Martha-Bryan Allen was an American 1920s stage actress.

Life and career

Martha-Bryan Allen, was born on April 30, 1903, to Bryan H. and Rebecca D. Allen of Louisville, Kentucky. Her father was the treasurer of a local electric company. Allen's sister Elizabeth, also an actress, was the first wife of film star Robert Montgomery and the mother of Bewitched's Elizabeth Montgomery.
Allen attended classes at the American Academy of Dramatic Arts in New York City before making her Broadway debut on January 9, 1922, playing Angelica in Leonid Andreyev's He Who Gets Slapped.

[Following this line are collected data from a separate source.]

-- ==== Sys2Proof/Machine/System.lean ====
section
/-! DEFINITION. Barriers, SPAWN, TWIN and DETF, 0xA0 to 0xA4 (R263 to R270, R327 to R329, R377 to R381, R523), and how a
wave is bound (R115, R122). -/

namespace Sys2Proof.Machine

/-! ### Barriers (R264 to R266, R379) -/

/-- Identity of a wave in a barrier, also after a move (R268). -/
def Wave.member (w : Wave) : Nat := 16 * w.blocklin + w.waveIdx

/-- A waiting arrival goes on past its word (R265): BARC performs PUL.crew and passes its release to the shadow (R381). -/
def State.passBarrier (s : State) (wid : Nat) (w : Wave) (wait : Wait) (ofCrew : Bool) : State :=
  match w.frags.find? fun p => p.2.wait == some wait with
  | none => s
  | some (fr, f) =>
    match f.clause with
    | none => s
    | some c =>
      let s := s.modFrag wid fr fun f => f.advanceTo c (f.resume.getD (c.idx + c.sizeAt c.idx))
      let s := if ofCrew then (s.pul wid w 2).pushLvq wid w (lvqItem w [] none) else s
      s.twinStep wid w fr

/-- Release the wave in a slot if it has arrived. -/
def State.passOne (s : State) (wid : Nat) (members : List Nat) (wait : Wait) (ofCrew : Bool) : State :=
  match s.wave wid with
  | none => s
  | some w => if members.contains w.member then s.passBarrier wid w wait ofCrew else s

/-- Release the arrivals of a phase among some waves. -/
def State.passAll (s : State) (ws : List (Nat × Wave)) (members : List Nat) (wait : Wait) (ofCrew : Bool) : State :=
  ws.foldl (fun s p => s.passOne p.1 members wait ofCrew) s

/-- The outcome of an arrival: a mismatch with the latched count, a wait, or the end of the phase (R265). -/
inductive Arrival where
  | mismatch (latched : Nat)
  | waits (b : Barrier)
  | completes (b : Barrier)
deriving DecidableEq, Repr

/-- Arrive at a barrier naming a count (R265). -/
def Barrier.arrive (b : Barrier) (member n : Nat) : Arrival :=
  if b.latched ≠ 0 ∧ b.latched ≠ n then .mismatch b.latched
  else if b.count + 1 < n then
    .waits { b with latched := n, count := b.count + 1, arrived := b.arrived ++ [member] }
  else .completes { Barrier.reset with phase := (b.phase + 1) % 65536 }

/-- BARRIER_MISMATCH on the arriving wave (R265, R379). -/
def barMismatch (e : Env) (info : Nat) : WRes := e.trapNow cBARRIER (BitVec.ofNat 64 info) 0 e.frag.mask

/-- BARB (R327). -/
def execBarb (w : Fields) (s : State) : Host.Outcome State Fault Refusal :=
  onWord w s fun e =>
    let a := e.uni e.w.a.toNat .n32
    let n := e.uni e.w.b.toNat .n32
    let bid := e.wv.bid e.wid
    if 15 < a || n = 0 || 16 < n || !e.wv.whole || e.wv.holdsAny then e.illegal
    else if e.wv.arrayQ.any ArrayOp.drains then .wait e.s .array
    else if e.frag.wait = some (.barb a) then .wait e.s (.barb a)
    else match e.s.block bid with
      | none => .done { s := e.s }
      | some b =>
        let bar := Tbl.get b.bars a Barrier.reset
        let put (x : Barrier) : State := e.s.modBlock bid fun b => { b with bars := Tbl.set Barrier.reset b.bars a x }
        match bar.arrive e.wv.member n with
        | .mismatch l => barMismatch e (a + l * 2 ^ 8 + n * 2 ^ 16)
        | .waits x => .wait (put x) (.barb a)
        | .completes x => .done { s := (put x).passAll (e.s.blockWaves bid) bar.arrived (.barb a) false }

/-- BARC (R378, R379): the shadow's passes with its leader's. -/
def execBarc (w : Fields) (s : State) : Host.Outcome State Fault Refusal :=
  onWord w s fun e =>
    let a := e.uni e.w.a.toNat .n32
    let n := e.uni e.w.b.toNat .n32
    let ck := e.wv.ckey
    if 15 < a || n = 0 || 128 < n || !e.wv.whole || e.wv.holdsAny then e.illegal
    else passed e (fun e =>
      if e.frag.wait = some (.barc a) then .wait e.s (.barc a)
      else match e.s.crew ck with
        | none => .done { s := e.s }
        | some c =>
          let bar := Tbl.get c.bars a Barrier.reset
          let put (x : Barrier) : State := e.s.modCrew ck fun c => { c with bars := Tbl.set Barrier.reset c.bars a x }
          match bar.arrive e.wv.member n with
          | .mismatch l => barMismatch e (a + l * 2 ^ 8 + n * 2 ^ 16 + 2 ^ 30)
          | .waits x => .wait (put x) (.barc a)
          | .completes x =>
            let s := (put x).passAll (e.s.crewWaves e.wv.lid e.wv.crew) bar.arrived (.barc a) true
            .done { s := s.pul e.wid e.wv 2 }) fun e _ => e.s

/-! ### Binding a wave (R115, R122, R126) -/

/-- A twin's state at bind (R332). -/
def TwinWave.fresh : TwinWave := { sig := 0, order := [], atPoint := none, released := false, owed := false, issues := 0 }

/-- What a wave is bound with. -/
structure BindPlan where
  lid : Nat
  ctx : Nat
  bslot : Nat
  waveIdx : Nat
  role : Nat
  width : Nat
  cross : Nat
  vregs : Nat
  accs : Nat
  blocklin : Nat
  crew : Nat
  part : W32
  prio : Nat
  shadow : Bool
  vbase : Nat
  accbase : Nat
  pc : W64
deriving DecidableEq, Repr

/-- A wave just bound: every register 0, k0 all lanes, one fragment in record 0. -/
def Wave.bound (p : BindPlan) : Wave :=
  { lid := p.lid, ctx := p.ctx, bslot := p.bslot, waveIdx := p.waveIdx, role := p.role, width := p.width, cross := p.cross,
    vregs := p.vregs, accs := p.accs, blocklin := p.blocklin, crew := p.crew, part := p.part, prio := p.prio,
    shadow := p.shadow, vbase := p.vbase, accbase := p.accbase, started := true,
    v := [], s := [], k := [], acc := [], tok := 0, fading := 0, promise := [], heldFaults := [],
    frags := [(0, Frag.start (fullMask p.width) p.pc [])],
    tvec := 0, trappc := 0, trapcause := 0, trapinfo := 0, trapaddr := 0, trapfba := 0, traplanes := 0, handler := none,
    heldTraps := [], fpctl := 0, fpflags := 0, pexpuf := 0, xcause := 0, draw := [], spans := [], aborting := none,
    wsb := [], readLog := [], tile := none, maskState := { mode := 0, row0 := 0, col0 := 0, bitmap := [] }, sends := [],
    recvs := [], arrayQ := [], pending := [], frozen := none, twin := TwinWave.fresh, rsb := false, ending := false }

/-! ### SPAWN (R270, R328) -/

/-- The pool reservations whose slots are free. -/
def Block.freePool (b : Block) (s : State) (core : Nat) : List PoolSlot :=
  b.pool.filter fun p => !Tbl.mem s.waves (32 * core + p.slot)

/-- The lowest WAVE indices that no wave of the block holds (R120). -/
def State.freeIndices (s : State) (bid : Nat) : List Nat :=
  let used := (s.blockWaves bid).map fun p => p.2.waveIdx
  (List.range 16).filter fun i => !used.contains i

/-- Bind waves with the given indices in pool slots; `n` counts them from 0. -/
def spawnAll (e : Env) (core : Nat) (b : Block) (pc : W64) (arg : W64) : Nat → List (Nat × PoolSlot) → State → State
  | _, [], s => s
  | n, (x, p) :: rest, s =>
    let plan : BindPlan :=
      { lid := e.wv.lid, ctx := e.wv.ctx, bslot := e.wv.bslot, waveIdx := x, role := 4, width := e.wv.width,
        cross := e.wv.cross, vregs := b.poolV, accs := p.accs, blocklin := e.wv.blocklin, crew := e.wv.crew, part := 0,
        prio := 0, shadow := e.wv.shadow, vbase := p.vbase, accbase := p.accbase, pc := pc }
    let w := { Wave.bound plan with s := Tbl.set 0 (Tbl.set 0 [] 0 arg) 1 (BitVec.ofNat 64 n) }
    spawnAll e core b pc arg (n + 1) rest { s with waves := Tbl.put s.waves (32 * core + p.slot) w }

/-- The mask of some indices. -/
def indexMask (l : List Nat) : Nat := (l.map fun i => 2 ^ i).sum

/-- SPAWN (R328): ILLEGAL in handler mode. The shadow spawns the waves its leader has spawned. -/
def execSpawn (w : Fields) (s : State) : Host.Outcome State Fault Refusal :=
  onWord w s fun e =>
    let bid := e.wv.bid e.wid
    let core := coreOfWave e.wid
    let pc := e.cl.addr + (e.w.f.signExtend 64) * 8
    let arg := BitVec.ofNat 64 (if e.w.b = 0xE0 then 0 else e.uni e.w.b.toNat .b64)
    let put (m : Nat) : List RegWrite := if e.w.d = 0xE0 then [] else e.putS m
    if e.wv.handler.isSome then e.illegal
    else match e.s.block bid with
      | none => .done { s := e.s, ws := put 0 }
      | some b =>
        let free := b.freePool e.s core
        if e.s.twinned e.wv && e.wv.shadow then
          match e.s.peekLvq e.wid e.wv with
          | none => .wait e.s .twin
          | some x =>
            let ids := (List.range 16).filter fun i => x.xcause.getLsbD i
            if free.length < ids.length then .wait e.s .twin
            else
              let s := e.s.popLvq e.wid e.wv x
              .done { s := spawnAll e core b pc arg 0 (ids.zip free) s, ws := put (indexMask ids) }
        else
          let ids := (e.s.freeIndices bid).take (min (e.uni e.w.a.toNat .n32) free.length)
          let s := spawnAll e core b pc arg 0 (ids.zip free) e.s
          let m := indexMask ids
          .done { s := s.pushLvq e.wid e.wv { lvqItem e.wv (put m) none with xcause := BitVec.ofNat 64 m }, ws := put m }

/-! ### TWIN and DETF -/

/-- TWIN.ckpt (R329): a compare point; the checkpoint follows the match (R281). -/
def execTwinCkpt (w : Fields) (s : State) : Host.Outcome State Fault Refusal :=
  onWord w s fun e => atCompare e [] fun e => .done { s := e.s }

/-- TWIN.cmp (R329): a compare point without a checkpoint. -/
def execTwinCmp (w : Fields) (s : State) : Host.Outcome State Fault Refusal :=
  onWord w s fun e => atCompare e [] fun e => .done { s := e.s }

/-- Close a block's open group (R522). -/
def State.closeGroup (s : State) (bid : Nat) (b : Block) : State :=
  let d := s.detBlock b.lid b.blocklin
  let d := { d with closed := d.closed ++ [d.opened], opened := { commits := [], reds := [] } }
  ({ s with det := Tbl.put s.det (detKey b.lid b.blocklin) d }).modBlock bid fun b => { b with detGroups := b.detGroups + 1 }

/-- DETF (R523): with the ticket, the fragment goes on when the group has been applied. -/
def execDetf (w : Fields) (s : State) : Host.Outcome State Fault Refusal :=
  onWord w s fun e =>
    if e.wv.holdsAny then e.illegal
    else if !e.s.isDet e.wv.lid || !e.acts then .done { s := e.s }
    else match e.s.block (e.wv.bid e.wid) with
      | none => .done { s := e.s }
      | some b =>
        .done { s := e.s.closeGroup (e.wv.bid e.wid) b,
                hold := if e.s.holdsTicket b.lid b.blocklin then some .ticket else none }

end Sys2Proof.Machine
end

Two months later she played the envoy's daughter in Bernard Shaw's Back to Methuselah, and following year, Essie in another Bernard Shaw production, The Devil's Disciple. She played Lucy Blake in Gypsy Jim, a three-act play by Oscar Hammerstein and Milton Herbert Gropper, Appolonia Lee in Sophie Treadwell's O, Nightingale, and Myrtle Carey in The Carolinian by Rafael Sabatini and J. Harold Terry. In 1925 Allen was chosen to play the title role in John B. Hymer and Le Roy Clemens' Aloma of the South Seas, but was replaced by Vivienne Osborne shortly before the play's New York debut. By the year's end she would find success playing the circus entertainer Dora in René Fauchois' hit play, The Monkey Talks.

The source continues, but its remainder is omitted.